## EXERCISE DESCRIPTION
In the entries below, find the line containing "e).reads = s.reads := rfl" and the line containing "L).fcmd = s.fcmd := rfl". Copy those two lines and everything between them exactly, and only that.

____ DATA EXTRACT

-- ==== Sys2Proof/Laws/State.lean ====
section
/-! SUPPORT. One lemma per field of State and per update of Machine/Ops.lean: what the update leaves in the
field. With these no later proof unfolds a record update. -/

namespace Sys2Proof.Machine

@[simp] theorem State.setEntry_par (s : State) (h : Nat) (e : Entry) : (s.setEntry h e).par = s.par := rfl
@[simp] theorem State.setEntry_table (s : State) (h : Nat) (e : Entry) : (s.setEntry h e).table = s.table.set h e := rfl
@[simp] theorem State.setEntry_free (s : State) (h : Nat) (e : Entry) : (s.setEntry h e).free = s.free := rfl
@[simp] theorem State.setEntry_ms (s : State) (h : Nat) (e : Entry) : (s.setEntry h e).ms = s.ms := rfl
@[simp] theorem State.setEntry_cur (s : State) (h : Nat) (e : Entry) : (s.setEntry h e).cur = s.cur := rfl
@[simp] theorem State.setEntry_ctx (s : State) (h : Nat) (e : Entry) : (s.setEntry h e).ctx = s.ctx := rfl
@[simp] theorem State.setEntry_res (s : State) (h : Nat) (e : Entry) : (s.setEntry h e).res = s.res := rfl
@[simp] theorem State.setEntry_neg (s : State) (h : Nat) (e : Entry) : (s.setEntry h e).neg = s.neg := rfl
@[simp] theorem State.setEntry_halted (s : State) (h : Nat) (e : Entry) : (s.setEntry h e).halted = s.halted := rfl
@[simp] theorem State.setEntry_fcode (s : State) (h : Nat) (e : Entry) : (s.setEntry h e).fcode = s.fcode := rfl
@[simp] theorem State.setEntry_fcmd (s : State) (h : Nat) (e : Entry) : (s.setEntry h e).fcmd = s.fcmd := rfl
@[simp] theorem State.setEntry_busy (s : State) (h : Nat) (e : Entry) : (s.setEntry h e).busy = s.busy := rfl
@[simp] theorem State.setEntry_pconf (s : State) (h : Nat) (e : Entry) : (s.setEntry h e).pconf = s.pconf := rfl
@[simp] theorem State.setEntry_cmdLo (s : State) (h : Nat) (e : Entry) : (s.setEntry h e).cmdLo = s.cmdLo := rfl
@[simp] theorem State.setEntry_cmdHi (s : State) (h : Nat) (e : Entry) : (s.setEntry h e).cmdHi = s.cmdHi := rfl
@[simp] theorem State.setEntry_buf (s : State) (h : Nat) (e : Entry) : (s.setEntry h e).buf = s.buf := rfl
@[simp] theorem State.setEntry_script (s : State) (h : Nat) (e : Entry) : (s.setEntry h e).script = s.script := rfl
@[simp] theorem State.setEntry_reads (s : State) (h : Nat) (e : Entry) : (s.setEntry h e).reads = s.reads := rfl
@[simp] theorem State.setEntry_draws (s : State) (h : Nat) (e : Entry) : (s.setEntry h e).draws = s.draws := rfl

@[simp] theorem State.setValue_par (s : State) (h : Nat) (L : List Limb) : (s.setValue h L).par = s.par := rfl
@[simp] theorem State.setValue_table (s : State) (h : Nat) (L : List Limb) : (s.setValue h L).table = s.table.set h { s.entry h with limbs := L } := rfl
@[simp] theorem State.setValue_free (s : State) (h : Nat) (L : List Limb) : (s.setValue h L).free = s.free := rfl
@[simp] theorem State.setValue_ms (s : State) (h : Nat) (L : List Limb) : (s.setValue h L).ms = s.ms := rfl
@[simp] theorem State.setValue_cur (s : State) (h : Nat) (L : List Limb) : (s.setValue h L).cur = s.cur := rfl
@[simp] theorem State.setValue_ctx (s : State) (h : Nat) (L : List Limb) : (s.setValue h L).ctx = s.ctx := rfl
@[simp] theorem State.setValue_res (s : State) (h : Nat) (L : List Limb) : (s.setValue h L).res = s.res := rfl
@[simp] theorem State.setValue_neg (s : State) (h : Nat) (L : List Limb) : (s.setValue h L).neg = s.neg := rfl
@[simp] theorem State.setValue_halted (s : State) (h : Nat) (L : List Limb) : (s.setValue h L).halted = s.halted := rfl
@[simp] theorem State.setValue_fcode (s : State) (h : Nat) (L : List Limb) : (s.setValue h L).fcode = s.fcode := rfl
@[simp] theorem State.setValue_fcmd (s : State) (h : Nat) (L : List Limb) : (s.setValue h L).fcmd = s.fcmd := rfl
@[simp] theorem State.setValue_busy (s : State) (h : Nat) (L : List Limb) : (s.setValue h L).busy = s.busy := rfl
@[simp] theorem State.setValue_pconf (s : State) (h : Nat) (L : List Limb) : (s.setValue h L).pconf = s.pconf := rfl
@[simp] theorem State.setValue_cmdLo (s : State) (h : Nat) (L : List Limb) : (s.setValue h L).cmdLo = s.cmdLo := rfl
@[simp] theorem State.setValue_cmdHi (s : State) (h : Nat) (L : List Limb) : (s.setValue h L).cmdHi = s.cmdHi := rfl
@[simp] theorem State.setValue_buf (s : State) (h : Nat) (L : List Limb) : (s.setValue h L).buf = s.buf := rfl
@[simp] theorem State.setValue_script (s : State) (h : Nat) (L : List Limb) : (s.setValue h L).script = s.script := rfl
@[simp] theorem State.setValue_reads (s : State) (h : Nat) (L : List Limb) : (s.setValue h L).reads = s.reads := rfl
@[simp] theorem State.setValue_draws (s : State) (h : Nat) (L : List Limb) : (s.setValue h L).draws = s.draws := rfl

@[simp] theorem State.setRes_par (s : State) (v : BusWord) : (s.setRes v).par = s.par := rfl
@[simp] theorem State.setRes_table (s : State) (v : BusWord) : (s.setRes v).table = s.table := rfl
@[simp] theorem State.setRes_free (s : State) (v : BusWord) : (s.setRes v).free = s.free := rfl
@[simp] theorem State.setRes_ms (s : State) (v : BusWord) : (s.setRes v).ms = s.ms := rfl
@[simp] theorem State.setRes_cur (s : State) (v : BusWord) : (s.setRes v).cur = s.cur := rfl
@[simp] theorem State.setRes_ctx (s : State) (v : BusWord) : (s.setRes v).ctx = s.ctx := rfl
@[simp] theorem State.setRes_res (s : State) (v : BusWord) : (s.setRes v).res = v := rfl
@[simp] theorem State.setRes_neg (s : State) (v : BusWord) : (s.setRes v).neg = s.neg := rfl
@[simp] theorem State.setRes_halted (s : State) (v : BusWord) : (s.setRes v).halted = s.halted := rfl
@[simp] theorem State.setRes_fcode (s : State) (v : BusWord) : (s.setRes v).fcode = s.fcode := rfl
@[simp] theorem State.setRes_fcmd (s : State) (v : BusWord) : (s.setRes v).fcmd = s.fcmd := rfl
@[simp] theorem State.setRes_busy (s : State) (v : BusWord) : (s.setRes v).busy = s.busy := rfl
@[simp] theorem State.setRes_pconf (s : State) (v : BusWord) : (s.setRes v).pconf = s.pconf := rfl
@[simp] theorem State.setRes_cmdLo (s : State) (v : BusWord) : (s.setRes v).cmdLo = s.cmdLo := rfl
@[simp] theorem State.setRes_cmdHi (s : State) (v : BusWord) : (s.setRes v).cmdHi = s.cmdHi := rfl
@[simp] theorem State.setRes_buf (s : State) (v : BusWord) : (s.setRes v).buf = s.buf := rfl
@[simp] theorem State.setRes_script (s : State) (v : BusWord) : (s.setRes v).script = s.script := rfl
@[simp] theorem State.setRes_reads (s : State) (v : BusWord) : (s.setRes v).reads = s.reads := rfl
@[simp] theorem State.setRes_draws (s : State) (v : BusWord) : (s.setRes v).draws = s.draws := rfl

@[simp] theorem State.memWrite_par (s : State) (a : Nat) (bs : List Byte) : (s.memWrite a bs).par = s.par := rfl
@[simp] theorem State.memWrite_table (s : State) (a : Nat) (bs : List Byte) : (s.memWrite a bs).table = s.table := rfl
@[simp] theorem State.memWrite_free (s : State) (a : Nat) (bs : List Byte) : (s.memWrite a bs).free = s.free := rfl
@[simp] theorem State.memWrite_ms (s : State) (a : Nat) (bs : List Byte) : (s.memWrite a bs).ms = s.ms := rfl
@[simp] theorem State.memWrite_cur (s : State) (a : Nat) (bs : List Byte) : (s.memWrite a bs).cur = s.cur := rfl
@[simp] theorem State.memWrite_ctx (s : State) (a : Nat) (bs : List Byte) : (s.memWrite a bs).ctx = s.ctx := rfl
@[simp] theorem State.memWrite_res (s : State) (a : Nat) (bs : List Byte) : (s.memWrite a bs).res = s.res := rfl
@[simp] theorem State.memWrite_neg (s : State) (a : Nat) (bs : List Byte) : (s.memWrite a bs).neg = s.neg := rfl
@[simp] theorem State.memWrite_halted (s : State) (a : Nat) (bs : List Byte) : (s.memWrite a bs).halted = s.halted := rfl
@[simp] theorem State.memWrite_fcode (s : State) (a : Nat) (bs : List Byte) : (s.memWrite a bs).fcode = s.fcode := rfl
@[simp] theorem State.memWrite_fcmd (s : State) (a : Nat) (bs : List Byte) : (s.memWrite a bs).fcmd = s.fcmd := rfl
@[simp] theorem State.memWrite_busy (s : State) (a : Nat) (bs : List Byte) : (s.memWrite a bs).busy = s.busy := rfl
@[simp] theorem State.memWrite_pconf (s : State) (a : Nat) (bs : List Byte) : (s.memWrite a bs).pconf = s.pconf := rfl
@[simp] theorem State.memWrite_cmdLo (s : State) (a : Nat) (bs : List Byte) : (s.memWrite a bs).cmdLo = s.cmdLo := rfl
@[simp] theorem State.memWrite_cmdHi (s : State) (a : Nat) (bs : List Byte) : (s.memWrite a bs).cmdHi = s.cmdHi := rfl
@[simp] theorem State.memWrite_buf (s : State) (a : Nat) (bs : List Byte) : (s.memWrite a bs).buf = memSetList s.buf a bs := rfl
@[simp] theorem State.memWrite_script (s : State) (a : Nat) (bs : List Byte) : (s.memWrite a bs).script = s.script := rfl
@[simp] theorem State.memWrite_reads (s : State) (a : Nat) (bs : List Byte) : (s.memWrite a bs).reads = s.reads := rfl
@[simp] theorem State.memWrite_draws (s : State) (a : Nat) (bs : List Byte) : (s.memWrite a bs).draws = s.draws := rfl

@[simp] theorem State.raise_par (s : State) (c : FaultCode) : (s.raise c).par = s.par := rfl
@[simp] theorem State.raise_table (s : State) (c : FaultCode) : (s.raise c).table = s.table := rfl
@[simp] theorem State.raise_free (s : State) (c : FaultCode) : (s.raise c).free = s.free := rfl
@[simp] theorem State.raise_ms (s : State) (c : FaultCode) : (s.raise c).ms = s.ms := rfl
@[simp] theorem State.raise_cur (s : State) (c : FaultCode) : (s.raise c).cur = s.cur := rfl
@[simp] theorem State.raise_ctx (s : State) (c : FaultCode) : (s.raise c).ctx = s.ctx := rfl
@[simp] theorem State.raise_res (s : State) (c : FaultCode) : (s.raise c).res = s.res := rfl
@[simp] theorem State.raise_neg (s : State) (c : FaultCode) : (s.raise c).neg = s.neg := rfl
@[simp] theorem State.raise_halted (s : State) (c : FaultCode) : (s.raise c).halted = true := rfl
@[simp] theorem State.raise_fcode (s : State) (c : FaultCode) : (s.raise c).fcode = c := rfl
@[simp] theorem State.raise_fcmd (s : State) (c : FaultCode) : (s.raise c).fcmd = s.issued := rfl
@[simp] theorem State.raise_busy (s : State) (c : FaultCode) : (s.raise c).busy = s.busy := rfl
@[simp] theorem State.raise_pconf (s : State) (c : FaultCode) : (s.raise c).pconf = s.pconf := rfl
@[simp] theorem State.raise_cmdLo (s : State) (c : FaultCode) : (s.raise c).cmdLo = s.cmdLo := rfl
@[simp] theorem State.raise_cmdHi (s : State) (c : FaultCode) : (s.raise c).cmdHi = s.cmdHi := rfl
@[simp] theorem State.raise_buf (s : State) (c : FaultCode) : (s.raise c).buf = s.buf := rfl
@[simp] theorem State.raise_script (s : State) (c : FaultCode) : (s.raise c).script = s.script := rfl
@[simp] theorem State.raise_reads (s : State) (c : FaultCode) : (s.raise c).reads = s.reads := rfl
@[simp] theorem State.raise_draws (s : State) (c : FaultCode) : (s.raise c).draws = s.draws := rfl

@[simp] theorem State.clearContext_par (s : State) : (s.clearContext).par = s.par := rfl
@[simp] theorem State.clearContext_table (s : State) : (s.clearContext).table = List.replicate s.par.nh Entry.unused := rfl
@[simp] theorem State.clearContext_free (s : State) : (s.clearContext).free = [] := rfl
@[simp] theorem State.clearContext_ms (s : State) : (s.clearContext).ms = Slots.empty := rfl
@[simp] theorem State.clearContext_cur (s : State) : (s.clearContext).cur = 0 := rfl
@[simp] theorem State.clearContext_ctx (s : State) : (s.clearContext).ctx = s.ctx := rfl
@[simp] theorem State.clearContext_res (s : State) : (s.clearContext).res = s.res := rfl
@[simp] theorem State.clearContext_neg (s : State) : (s.clearContext).neg = s.neg := rfl
@[simp] theorem State.clearContext_halted (s : State) : (s.clearContext).halted = s.halted := rfl
@[simp] theorem State.clearContext_fcode (s : State) : (s.clearContext).fcode = s.fcode := rfl
@[simp] theorem State.clearContext_fcmd (s : State) : (s.clearContext).fcmd = s.fcmd := rfl
@[simp] theorem State.clearContext_busy (s : State) : (s.clearContext).busy = s.busy := rfl
@[simp] theorem State.clearContext_pconf (s : State) : (s.clearContext).pconf = s.pconf := rfl
@[simp] theorem State.clearContext_cmdLo (s : State) : (s.clearContext).cmdLo = s.cmdLo := rfl
@[simp] theorem State.clearContext_cmdHi (s : State) : (s.clearContext).cmdHi = s.cmdHi := rfl
@[simp] theorem State.clearContext_buf (s : State) : (s.clearContext).buf = s.buf := rfl
@[simp] theorem State.clearContext_script (s : State) : (s.clearContext).script = s.script := rfl
@[simp] theorem State.clearContext_reads (s : State) : (s.clearContext).reads = s.reads := rfl
@[simp] theorem State.clearContext_draws (s : State) : (s.clearContext).draws = s.draws := rfl

@[simp] theorem State.result_par (s : State) (h v : Nat) : (s.result h v).par = s.par := rfl
@[simp] theorem State.result_table (s : State) (h v : Nat) : (s.result h v).table = s.table.set h { s.entry h with limbs := putLimbs (trimmed s.par.w v) } := rfl
@[simp] theorem State.result_free (s : State) (h v : Nat) : (s.result h v).free = s.free := rfl
@[simp] theorem State.result_ms (s : State) (h v : Nat) : (s.result h v).ms = s.ms := rfl
@[simp] theorem State.result_cur (s : State) (h v : Nat) : (s.result h v).cur = s.cur := rfl
@[simp] theorem State.result_ctx (s : State) (h v : Nat) : (s.result h v).ctx = s.ctx := rfl
@[simp] theorem State.result_res (s : State) (h v : Nat) : (s.result h v).res = busNat h := rfl
@[simp] theorem State.result_neg (s : State) (h v : Nat) : (s.result h v).neg = s.neg := rfl
@[simp] theorem State.result_halted (s : State) (h v : Nat) : (s.result h v).halted = s.halted := rfl
@[simp] theorem State.result_fcode (s : State) (h v : Nat) : (s.result h v).fcode = s.fcode := rfl
@[simp] theorem State.result_fcmd (s : State) (h v : Nat) : (s.result h v).fcmd = s.fcmd := rfl
@[simp] theorem State.result_busy (s : State) (h v : Nat) : (s.result h v).busy = s.busy := rfl
@[simp] theorem State.result_pconf (s : State) (h v : Nat) : (s.result h v).pconf = s.pconf := rfl
@[simp] theorem State.result_cmdLo (s : State) (h v : Nat) : (s.result h v).cmdLo = s.cmdLo := rfl
@[simp] theorem State.result_cmdHi (s : State) (h v : Nat) : (s.result h v).cmdHi = s.cmdHi := rfl
@[simp] theorem State.result_buf (s : State) (h v : Nat) : (s.result h v).buf = s.buf := rfl
@[simp] theorem State.result_script (s : State) (h v : Nat) : (s.result h v).script = s.script := rfl
@[simp] theorem State.result_reads (s : State) (h v : Nat) : (s.result h v).reads = s.reads := rfl
@[simp] theorem State.result_draws (s : State) (h v : Nat) : (s.result h v).draws = s.draws := rfl

end Sys2Proof.Machine
end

________

## TASK ANSWER
@[simp] theorem State.setEntry_reads (s : State) (h : Nat) (e : Entry) : (s.setEntry h e).reads = s.reads := rfl
@[simp] theorem State.setEntry_draws (s : State) (h : Nat) (e : Entry) : (s.setEntry h e).draws = s.draws := rfl

@[simp] theorem State.setValue_par (s : State) (h : Nat) (L : List Limb) : (s.setValue h L).par = s.par := rfl
@[simp] theorem State.setValue_table (s : State) (h : Nat) (L : List Limb) : (s.setValue h L).table = s.table.set h { s.entry h with limbs := L } := rfl
@[simp] theorem State.setValue_free (s : State) (h : Nat) (L : List Limb) : (s.setValue h L).free = s.free := rfl
@[simp] theorem State.setValue_ms (s : State) (h : Nat) (L : List Limb) : (s.setValue h L).ms = s.ms := rfl
@[simp] theorem State.setValue_cur (s : State) (h : Nat) (L : List Limb) : (s.setValue h L).cur = s.cur := rfl
@[simp] theorem State.setValue_ctx (s : State) (h : Nat) (L : List Limb) : (s.setValue h L).ctx = s.ctx := rfl
@[simp] theorem State.setValue_res (s : State) (h : Nat) (L : List Limb) : (s.setValue h L).res = s.res := rfl
@[simp] theorem State.setValue_neg (s : State) (h : Nat) (L : List Limb) : (s.setValue h L).neg = s.neg := rfl
@[simp] theorem State.setValue_halted (s : State) (h : Nat) (L : List Limb) : (s.setValue h L).halted = s.halted := rfl
@[simp] theorem State.setValue_fcode (s : State) (h : Nat) (L : List Limb) : (s.setValue h L).fcode = s.fcode := rfl
@[simp] theorem State.setValue_fcmd (s : State) (h : Nat) (L : List Limb) : (s.setValue h L).fcmd = s.fcmd := rfl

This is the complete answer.